BEGIN

-- ==== Sys2Proof/Machine/Assembler.lean ====
section
/-! DEFINITION. The assembler lines of 30_encoding.md R57 and the pseudo-instructions of R58, as abstract syntax: a line's
operands are numbers, its ranges are checked, and it expands to commands. The spelling of a line is left out (log entry 17). -/

namespace Sys2Proof.Machine

/-- The operand of a WRF32 line (30_encoding.md R57). -/
inductive FloatLiteral where
  /-- A decimal literal `±digits / 10^places`. -/
  | decimal (negative : Bool) (digits places : Nat)
  /-- `0x` and 8 hexadecimal digits giving the bit pattern. -/
  | pattern (bits : Nat)
deriving DecidableEq, Repr

/-- One line (30_encoding.md R57, R58), operands in the order the syntax writes them. -/
inductive AsmLine where
  | create (cap : Nat)
  | setbuf (len : Nat)
  | bufrd (addr : Nat)
  | bufwr (addr byte : Nat)
  | bytecnt
  | reset
  | rdsr (n : Nat)
  | rdsrNamed (name : StatusReg)
  | wrbit (bit : Nat)
  | wrbits (length bits : Nat)
  | rdbit
  | rdbits (length : Nat)
  | wrbool (b : Nat)
  | wru32 (v : Nat)
  | wri32 (v : Int)
  | rdbool
  | rdu32
  | rdi32
  | setprec (places : Nat)
  | wrf32 (f : FloatLiteral)
  | rdf32
  | loadbuf (bytes : List Nat)
  | dumpbuf (n : Nat)
deriving DecidableEq, Repr

/-- A number that must lie in `0 .. 2^w - 1`. -/
def operand (w n : Nat) : Option (BitVec w) := if n < 2 ^ w then some (BitVec.ofNat w n) else none

/-- A length in 1 .. 32, encoded as `length - 1` (30_encoding.md R57). -/
def lengthOperand (n : Nat) : Option (BitVec 5) := if 1 ≤ n ∧ n ≤ 32 then some (BitVec.ofNat 5 (n - 1)) else none

/-- A signed operand in -2^31 .. 2^31-1, encoded in two's complement (30_encoding.md R57). -/
def signedOperand (v : Int) : Option Value := if -(2 ^ 31) ≤ v ∧ v ≤ 2 ^ 31 - 1 then some (BitVec.ofInt 32 v) else none

/-- A float operand: the binary32 value nearest to a decimal, ties to even, or a bit pattern (30_encoding.md R57). -/
def floatOperand : FloatLiteral → Option Value
  | .decimal negative digits places => some (roundFloat negative digits (10 ^ places))
  | .pattern bits => operand 32 bits

/-- `BUFWR k, bk` for the bytes of LOADBUF from address `k` up (30_encoding.md R58). -/
def storeBytes : Nat → List Nat → Option (List Instr)
  | _, [] => some []
  | k, b :: bs => (operand 32 k).bind fun addr => (operand 8 b).bind fun byte =>
      (storeBytes (k + 1) bs).map fun rest => .bufwr addr byte :: rest

/-- The commands a line stands for (30_encoding.md R57, R58); `none` where an operand is out of range. -/
def assemble : AsmLine → Option (List Instr)
  | .create cap => (operand 32 cap).map fun v => [.create v]
  | .setbuf len => (operand 32 len).map fun v => [.setbuf v]
  | .bufrd addr => (operand 32 addr).map fun v => [.bufrd v]
  | .bufwr addr byte => (operand 32 addr).bind fun v => (operand 8 byte).map fun b => [.bufwr v b]
  | .bytecnt => some [.bytecnt]
  | .reset => some [.reset]
  | .rdsr n => if n ≤ 5 then some [.rdsr (BitVec.ofNat 8 n)] else none
  | .rdsrNamed name => some [.rdsr (statusNumber name)]
  | .wrbit bit => (operand 1 bit).map fun b => [.wrbit b]
  | .wrbits length bits => (lengthOperand length).bind fun n => (operand 32 bits).map fun v => [.wrbits n v]
  | .rdbit => some [.rdbit]
  | .rdbits length => (lengthOperand length).map fun n => [.rdbits n]
  | .wrbool b => (operand 1 b).map fun v => [.wrbool v]
  | .wru32 v => (operand 32 v).map fun u => [.wru32 u]
  | .wri32 v => (signedOperand v).map fun u => [.wri32 u]
  | .rdbool => some [.rdbool]
  | .rdu32 => some [.rdu32]
  | .rdi32 => some [.rdi32]
  | .setprec places => (operand 4 places).map fun p => [.setprec p]
  | .wrf32 f => (floatOperand f).map fun v => [.wrf32 v]
  | .rdf32 => some [.rdf32]
  | .loadbuf bytes => (operand 32 bytes.length).bind fun len => (storeBytes 0 bytes).map fun rest => .setbuf len :: rest
  | .dumpbuf n => if n ≤ 2 ^ 32 then some ((List.range n).map fun k => .bufrd (BitVec.ofNat 32 k)) else none

end Sys2Proof.Machine
end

END

Take the entries above and return only the lines from the one with "(30_encoding.md R58). -/" to the one with "def assemble : AsmLine → Option (List Instr)", both included, unchanged.

#### [ANSWER BELOW]
/-- `BUFWR k, bk` for the bytes of LOADBUF from address `k` up (30_encoding.md R58). -/
def storeBytes : Nat → List Nat → Option (List Instr)
  | _, [] => some []
  | k, b :: bs => (operand 32 k).bind fun addr => (operand 8 b).bind fun byte =>
      (storeBytes (k + 1) bs).map fun rest => .bufwr addr byte :: rest

/-- The commands a line stands for (30_encoding.md R57, R58); `none` where an operand is out of range. -/
def assemble : AsmLine → Option (List Instr)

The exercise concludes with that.